Categories: 1960s, 1970s, 1980s, 1990s, Art, Dazed, Exhibitions, Painting, Photography

More Than a Picture

Posted on May 8, 2017

Photograph by: James H. Karales Printed by: Rick Rhodes Photography & Imaging, LLC Subject of: Lewis “Big June” Marshall. Lewis “Big June” Marshall Carrying the U.S. Flag, Selma to Montgomery. March, March 21, 1965 (detail). H x W: 3356pixels × 4200pixels (3356pixels × 4200pixels). Collection of the Smithsonian National Museum of African American History and Culture, Gift of Monica Karales and the Estate of James Karales © Estate of James Karales.

Photograph: Created by: Roderick Terry. Subject of: Unidentified Man or Men. Printed by: Penn Camera Positive. Reflections, October 16, 1995, silver and photographic gelatin on photographic paper. H x W (Image): 10 5/8 x 13 11/16 in. (27 x 34.8 cm). H x W (Image and Sheet): 11 x 14 in. (27.9 x 35.6 cm). Collection of the Smithsonian National Museum of African American History and Culture, Gift of Roderick Terry © Roderick Terry.

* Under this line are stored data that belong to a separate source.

-- ==== Sys2Proof/Machine/Dispatch.lean ====
section
/-! DEFINITION. One arm per command or event of the table, each one call of its meaning. -/

namespace Sys2Proof.Machine

def exec (i : Instr) (s : State) : Host.Outcome State Fault Refusal :=
  match i with
  | .submit => Sys2Proof.Machine.execSubmit s
  | .cancel => Sys2Proof.Machine.execCancel s
  | .cancelAll => Sys2Proof.Machine.execCancelAll s
  | .pop => Sys2Proof.Machine.execPop s
  | .loadOpen => Sys2Proof.Machine.execLoadOpen s
  | .loadClose => Sys2Proof.Machine.execLoadClose s
  | .fill => Sys2Proof.Machine.execFill s
  | .tileSet => Sys2Proof.Machine.execTileSet s
  | .modeCheck => Sys2Proof.Machine.execModeCheck s
  | .modeErase => Sys2Proof.Machine.execModeErase s
  | .powerUp => Sys2Proof.Machine.execPowerUp s
  | .powerDown => Sys2Proof.Machine.execPowerDown s
  | .clearFault => Sys2Proof.Machine.execClearFault s
  | .sampleTemp => Sys2Proof.Machine.execSampleTemp s
  | .softReset => Sys2Proof.Machine.execSoftReset s
  | .unknownCommand code => Sys2Proof.Machine.execUnknownCommand code s
  | .loadDataWrite port word => Sys2Proof.Machine.execLoadDataWrite port word s
  | .loadDataRead port => Sys2Proof.Machine.execLoadDataRead port s
  | .stretchedWriteComplete => Sys2Proof.Machine.execStretchedWriteComplete s
  | .stretchedReadComplete => Sys2Proof.Machine.execStretchedReadComplete s
  | .tableDataWrite word => Sys2Proof.Machine.execTableDataWrite word s
  | .bandTableWrite word => Sys2Proof.Machine.execBandTableWrite word s
  | .readOnlySpaceWrite word => Sys2Proof.Machine.execReadOnlySpaceWrite word s
  | .tableDataRead => Sys2Proof.Machine.execTableDataRead s
  | .statusRead => Sys2Proof.Machine.execStatusRead s
  | .eventWrite word => Sys2Proof.Machine.execEventWrite word s
  | .eventMaskWrite word => Sys2Proof.Machine.execEventMaskWrite word s
  | .panelGeometryWrite axis word => Sys2Proof.Machine.execPanelGeometryWrite axis word s
  | .policyWrite word => Sys2Proof.Machine.execPolicyWrite word s
  | .controlWrite word => Sys2Proof.Machine.execControlWrite word s
  | .registerWrite reg word => Sys2Proof.Machine.execRegisterWrite reg word s
  | .vddApplied => Sys2Proof.Machine.execVddApplied s
  | .pinReset => Sys2Proof.Machine.execPinReset s
  | .resetRelease => Sys2Proof.Machine.execResetRelease s
  | .busAccessInReset access => Sys2Proof.Machine.execBusAccessInReset access s
  | .pgoodRise => Sys2Proof.Machine.execPgoodRise s
  | .pgoodFall => Sys2Proof.Machine.execPgoodFall s
  | .frameTimerExpiry order => Sys2Proof.Machine.execFrameTimerExpiry order s
  | .frameStart order => Sys2Proof.Machine.execFrameStart order s
  | .scanEnd order => Sys2Proof.Machine.execScanEnd order s
  | .riseTimerExpiry => Sys2Proof.Machine.execRiseTimerExpiry s
  | .fallTimerExpiry => Sys2Proof.Machine.execFallTimerExpiry s
  | .idleCountReached order => Sys2Proof.Machine.execIdleCountReached order s
  | .dischargeCountReached => Sys2Proof.Machine.execDischargeCountReached s
  | .periodicConversionRequest order => Sys2Proof.Machine.execPeriodicConversionRequest order s
  | .conversionEnd code => Sys2Proof.Machine.execConversionEnd code s
  | .checkEnd => Sys2Proof.Machine.execCheckEnd s
  | .quadAccess => Sys2Proof.Machine.execQuadAccess s
  | .drainEnd => Sys2Proof.Machine.execDrainEnd s
  | .fillEnd => Sys2Proof.Machine.execFillEnd s
  | .snapshotEnd => Sys2Proof.Machine.execSnapshotEnd s
  | .commitEnd => Sys2Proof.Machine.execCommitEnd s
  | .entryExamination => Sys2Proof.Machine.execEntryExamination s
  | .autoPresentationRetry => Sys2Proof.Machine.execAutoPresentationRetry s

end Sys2Proof.Machine
end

A photograph is more than a picture—far more than mere art. Photography bears witness to an event as it unfolds, creating a document of the moment that becomes part of the historical record. It is equal parts memory and evidence. In many cases it is proof, as in the new standard bearer: “Pics or it didn’t happen.” In this way, the photograph can transform our understanding of life by speaking in all languages at the same time without ever saying a word.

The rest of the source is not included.